TEXTO I
O HOMEM E O TEMPO
(Antero de Quental)
Disse o Homem ao Tempo: – Ó gênio triste!
Onde a tua caverna horrenda e escura?
Por que trazes velhice e desventura
À minha carne que te não resiste?
Abomino-te a clava estranha e dura
Que dilacera tudo quanto existe!...
Por que razão me segues, lança em riste,
Estendendo-me as noites de amargura?
Por que fazes o riso envolto em pranto
E derramas o fel do desencanto
No doce vinho da felicidade?
Quem és tu? Monstro ou deus, arcanjo ou fera?
Onde o ninho de sombra que te espera
Nos remotos confins da Eternidade?!
II
Mas o Tempo exclamou:– Ergue-te e lida!...
Sou pajem divino que te exorta
A seguir para os Céus, de porta em porta,
Amparando-te os passos na subida...
Eras apenas larva indefinida
Quando arranquei-te à treva fria e morta.
Desde então, sou a luz que te transporta,
De forma em forma, para a Grande Vida.
Dou-te alegria e dor, miséria e glória,
Para que guardes, puro, na memória,
O amor de Deus que, em tudo, anda disperso...
Louva o trabalho que te imponho aos dias.
Sem meus braços, irmão, não passarias
De um verme preso às furnas do Universo.
TEXTO II
Poucos pensadores influenciaram tão decisivamente a reflexão sobre o tempo quanto Aurélio Agostinho de Hipona (Aurelius Augustinus Hipponensis, 354-430). Nascido no norte da África, professor de retórica antes de sua conversão, Agostinho é autor das Confissões, obra em que a filosofia ganha um tom inesperadamente íntimo. É ali que ele formula uma pergunta que atravessa séculos: “O que é, pois, o tempo?”.
E a resposta – ou melhor, a dificuldade de responder – é reveladora: para Agostinho, sabemos o que é o tempo enquanto o vivemos; perdemo-lo quando tentamos explicá-lo.
Agostinho rompe com a ideia de tempo como algo puramente externo, mensurável com um relógio. Para ele, o tempo se dá na interioridade: o passado vive na memória, o presente na atenção, o futuro na expectativa. Não são três tempos objetivos, mas três modos de experiência.
Em uma perspectiva linguística, a expressão do tempo em português (como em outros idiomas) parece acompanhar essa reflexão. Quando dizemos “lembro da viagem”, “estou lendo agora” ou “vou resolver isso amanhã”, não apenas localizamos ações – organizamos experiências no fluxo da consciência.
É por isso que os tempos verbais não funcionam como etiquetas rígidas. Mais do que marcar quando algo ocorre, a língua indica como o falante se posiciona diante do tempo, isto é, como se inscreve, no próprio ato de enunciar, no fluxo entre o que já foi, o que é e o que ainda não é.
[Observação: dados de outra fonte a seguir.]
-- ==== Sys2Proof/Certificates/Slice0/Obligations.lean ====
section
/-! DEFINITION. The statements for the provers, and the vocabulary of the spec they are written in: numbers, bytes and
register results, independent of the model's own helpers. -/

namespace Sys2Proof.Spec

open Sys2Proof.Machine

/-! ### Numbers, registers and pc -/

/-- 2^XLEN. -/
def modulus (s : State) : Nat := 2 ^ s.cfg.xlen.bits

/-- A number as an XLEN-bit value (R31). -/
def asWord (s : State) (v : Int) : Word := BitVec.ofInt 64 (v % (modulus s : Int))

/-- `u(x[r])` (R31). -/
def u (s : State) (r : RegIdx) : Nat := (s.x r).toNat % modulus s

/-- `s(x[r])` (R31). -/
def sg (s : State) (r : RegIdx) : Int := Int.bmod (u s r) (modulus s)

/-- The register bits of a sign-extended immediate, as a number (R306). -/
def uImm (s : State) {n : Nat} (imm : BitVec n) : Nat := (imm.toInt % (modulus s : Int)).toNat

/-- `pc <- v` modulo 2^XLEN, and nothing else. -/
def goesTo (s : State) (v : Int) : State := { s with pc := asWord s v }

/-- `x[rd] <- v` modulo 2^XLEN, discarded for x0 (R32), and nothing else. -/
def wrote (s : State) (rd : RegIdx) (v : Int) : State :=
  { s with regs := if rd = 0 then s.regs else s.regs.set rd.toNat (asWord s v) rd.isLt }

/-- `x[rd] <- v`, pc `len` on, and nothing else (R302). -/
def retired (s : State) (rd : RegIdx) (v : Int) (len : Nat) : State := goesTo (wrote s rd v) (s.pc.toNat + len)

/-- `x[rd] <- pc + len; pc <- target`, and nothing else (R450). -/
def linked (s : State) (rd : RegIdx) (target : Int) (len : Nat) : State := goesTo (wrote s rd (s.pc.toNat + len)) target

/-- A 32-bit result, sign-extended (R432, R564). -/
def sx32 (v : Int) : Int := Int.bmod v (2 ^ 32)

/-- `u` and `s` of the low 32 bits. -/
def u32 (s : State) (r : RegIdx) : Nat := (s.x r).toNat % 2 ^ 32
def s32 (s : State) (r : RegIdx) : Int := sx32 (u32 s r)

/-! ### Memory -/

/-- The number in the `n` bytes at `p`, little-endian (R201). -/
def leNat (m : Memory) (p : Nat) : Nat → Nat
  | 0 => 0
  | n + 1 => (Memory.read m p).toNat + 256 * leNat m (p + 1) n

/-- `m'` is `m` with the low `n` bytes of `v` at `p`, little-endian: every other byte is as before (R201). -/
def Stored (m m' : Memory) (p n v : Nat) : Prop :=
  ∀ a, Memory.read m' a =
    if p ≤ a ∧ a < p + n then BitVec.ofNat 8 (v / 256 ^ (a - p)) else Memory.read m a

/-- The reservation after a completed store or AMO (R602). -/
def ResvAfterStore (s t : State) : Prop :=
  match s.cfg.resvPolicy with
  | .never => t.resv = s.resv
  | .always => t.resv = false
  | .either => t.resv = true → s.resv = true

/-- The effective address: `x[rs1] + off` modulo 2^XLEN (R500). -/
def addr (s : State) (rs1 : RegIdx) (off : Int) : Nat := ((u s rs1 + off) % (modulus s : Int)).toNat

/-- An untranslated access of `n` bytes at `a` wholly inside RAM (R206, R217). The TLB is as every run leaves it (the premise
`TlbOk` is kept by every step: TranslationStateIsKept). -/
structure PlainRam (s : State) (a n : Nat) : Prop where
  bare : s.paging = .bare
  tlb : TlbOk s
  fits : a + n ≤ modulus s
  ram : s.cfg.inRam a n = true

/-- A translated access of `n` bytes at `va` that stays in one page, for which a walk finds physical address `p` inside RAM
and the entry `up` to write back, and which no TLB entry serves otherwise. -/
structure MappedRam (s : State) (va n : Nat) (acc : Access) (p : Nat) (up : Option (Nat × Word)) : Prop where
  width : va < 2 ^ 64
  onePage : va % 4096 + n ≤ 4096
  walks : walk (BitVec.ofNat 64 va) acc s = .page p up
  tlb : ∀ e, tlbMatch (BitVec.ofNat 64 va) acc s = some e → up = none ∧ e.ppage * 4096 + va % 4096 = p
  ram : s.cfg.inRam p n = true

/-- What one access may leave in RAM besides its own bytes: nothing, or the entry that its walk writes back (R228). `m` is RAM before
and `m'` after. -/
def WroteEntry (s : State) (va : Word) (acc : Access) (m m' : Memory) : Prop :=
  m' = m ∨ ∃ p q v, walk va acc { s with mem := m } = .page p (some (q, v)) ∧ Stored m m' q s.ptMode.desc.pteSize v.toNat

/-- The state after the first part of an access that crosses a page boundary: `k` bytes at `va`, at physical address `p`. Its walk
has written back `up`, and the TLB holds what it held or the fill of this part as well; RAM's other bytes are said where it is
used. -/
structure FirstPart (s m : State) (va : Nat) (k : Nat) (acc : Access) (data : Word) (p : Nat) (up : Option (Nat × Word)) :
    Prop where
  answers : ∃ v, subAccess (BitVec.ofNat 64 va) k acc data s = .ok v m
  frame : m = { writeBackPte up s with mem := m.mem, tlb := m.tlb }
  tlb : m.tlb = s.tlb ∨ m.tlb = (tlbFill (BitVec.ofNat 64 va) acc p (writeBackPte up s)).tlb

/-- The walk for an access at `va` faults with `c`, and no TLB entry serves the access (R234). -/
def WalkFaults (s : State) (va : Nat) (acc : Access) (c : Cause) : Prop :=
  walk (BitVec.ofNat 64 va) acc s = .fault c ∧ tlbMatch (BitVec.ofNat 64 va) acc s = none

/-- An access of `n` bytes at `va`, in one page, that translation takes to a physical address `p` outside RAM, with the entry `up`
to write back: of a well-formed machine, with no TLB entry for the access, or without translation and the TLB as every run leaves it. -/
structure LandsOutside (s : State) (va n : Nat) (acc : Access) (p : Nat) (up : Option (Nat × Word)) : Prop where
  wf : s.cfg.wf = true
  width : va < 2 ^ 64
  onePage : va % 4096 + n ≤ 4096
  walks : walk (BitVec.ofNat 64 va) acc s = .page p up
  tlb : tlbMatch (BitVec.ofNat 64 va) acc s = none ∨ (s.paging = .bare ∧ TlbOk s)
  outside : s.cfg.inRam p n = false

/-! ### Forms of the memory instructions -/

/-- A load: destination, base, offset, bytes, sign extension and length (R501-R507, R752, R753, R776, R777). -/
structure LoadForm where
  rd : RegIdx
  base : RegIdx
  off : Int
  bytes : Nat
  signed : Bool
  len : Nat
deriving DecidableEq, Repr

/-- The loads. -/
def loadForm : Instr → Option LoadForm
  | .lb rd rs1 imm => some ⟨rd, rs1, imm.toInt, 1, true, 4⟩
  | .lh rd rs1 imm => some ⟨rd, rs1, imm.toInt, 2, true, 4⟩
  | .lw rd rs1 imm => some ⟨rd, rs1, imm.toInt, 4, true, 4⟩
  | .ld rd rs1 imm => some ⟨rd, rs1, imm.toInt, 8, true, 4⟩
  | .lbu rd rs1 imm => some ⟨rd, rs1, imm.toInt, 1, false, 4⟩
  | .lhu rd rs1 imm => some ⟨rd, rs1, imm.toInt, 2, false, 4⟩
  | .lwu rd rs1 imm => some ⟨rd, rs1, imm.toInt, 4, false, 4⟩
  | .cLw rd rs1 uimm => some ⟨creg rd, creg rs1, uimm.toNat * 4, 4, true, 2⟩
  | .cLd rd rs1 uimm => some ⟨creg rd, creg rs1, uimm.toNat * 8, 8, true, 2⟩
  | .cLwsp rd uimm => some ⟨rd, 2, uimm.toNat * 4, 4, true, 2⟩
  | .cLdsp rd uimm => some ⟨rd, 2, uimm.toNat * 8, 8, true, 2⟩
  | _ => none

/-- The number a load writes to rd, from the bytes it read. -/
def LoadForm.value (f : LoadForm) (v : Nat) : Int := if f.signed then Int.bmod v (256 ^ f.bytes) else v

/-- A store: base, source, offset, bytes and length (R508-R511, R754, R755, R783, R784). -/
structure StoreForm where
  base : RegIdx
  src : RegIdx
  off : Int
  bytes : Nat
  len : Nat
deriving DecidableEq, Repr

/-- The stores. -/
def storeForm : Instr → Option StoreForm
  | .sb rs1 rs2 imm => some ⟨rs1, rs2, imm.toInt, 1, 4⟩
  | .sh rs1 rs2 imm => some ⟨rs1, rs2, imm.toInt, 2, 4⟩
  | .sw rs1 rs2 imm => some ⟨rs1, rs2, imm.toInt, 4, 4⟩
  | .sd rs1 rs2 imm => some ⟨rs1, rs2, imm.toInt, 8, 4⟩
  | .cSw rs1 rs2 uimm => some ⟨creg rs1, creg rs2, uimm.toNat * 4, 4, 2⟩
  | .cSd rs1 rs2 uimm => some ⟨creg rs1, creg rs2, uimm.toNat * 8, 8, 2⟩
  | .cSwsp rs2 uimm => some ⟨2, rs2, uimm.toNat * 4, 4, 2⟩
  | .cSdsp rs2 uimm => some ⟨2, rs2, uimm.toNat * 8, 8, 2⟩
  | _ => none

/-- A read-modify-write operation: registers, bytes and the function of the old value and the operand, each a number below
256^bytes (R614-R631). -/
structure AmoForm where
  rd : RegIdx
  rs1 : RegIdx
  rs2 : RegIdx
  bytes : Nat
  op : Nat → Nat → Nat

/-- The functions of R614-R622 on numbers of `n` bytes. -/
def signedOf (n v : Nat) : Int := Int.bmod v (256 ^ n)
def fSwap (_old b : Nat) : Nat := b
def fAdd (n old b : Nat) : Nat := (old + b) % 256 ^ n
def fMin (n old b : Nat) : Nat := if signedOf n old < signedOf n b then old else b
def fMax (n old b : Nat) : Nat := if signedOf n old > signedOf n b then old else b
def fMinu (old b : Nat) : Nat := if old < b then old else b
def fMaxu (old b : Nat) : Nat := if old > b then old else b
É nesse sentido que o tempo linguístico é inseparável da enunciação.
O tempo verbal presente, por exemplo, pode indicar um instante limitado ao momento da enunciação (“É meio-dia e um minuto”), pode demarcar um período já iniciado e que se estenderá além do momento da enunciação (“O país já está em clima de Copa do Mundo”) ou ainda indicar uma “verdade” perene (“Filho de peixe peixinho é”). Ainda que sejam diferentes extensões de presente, todas têm um elemento comum: há uma coincidência entre o momento do evento e o momento da enunciação. O presente linguístico não equivale ao presente físico, uma vez que, na língua, o que temos é uma fração temporal linguisticamente construída.
Há, aqui, um ponto de encontro: a filosofia de Agostinho descreve o tempo como vivido; a língua o expressa com base na experiência. Na perspectiva da enunciação, esse tempo não é apenas representado, ele é produzido no próprio ato de dizer.
Disponível em: https://jornal.usp.br/artigos/o-tempo-que-se-diz-entre-santo-agostinho-e-benveniste/
TEXTO III

Disponível em: https://www.guaranyjunior.com.br/2023/05/21/nada-muda-se-voce-nao-mudar/
PROPOSTA
Com base nos textos de apoio, redija um texto dissertativo-argumentativo sobre o tema “A relação entre o homem contemporâneo e o tempo”, tendo em vista os seguintes aspectos:
• Redija seu texto obedecendo a modalidade culta da língua portuguesa;
• utilize argumentos e fatos para fundamentar seu ponto de vista;
• consulte seu edital para dissertar de acordo com o número de linhas exijido pela banca avaliadora; e
• dê um título ao texto, caso essa seja uma exigência do seu edital.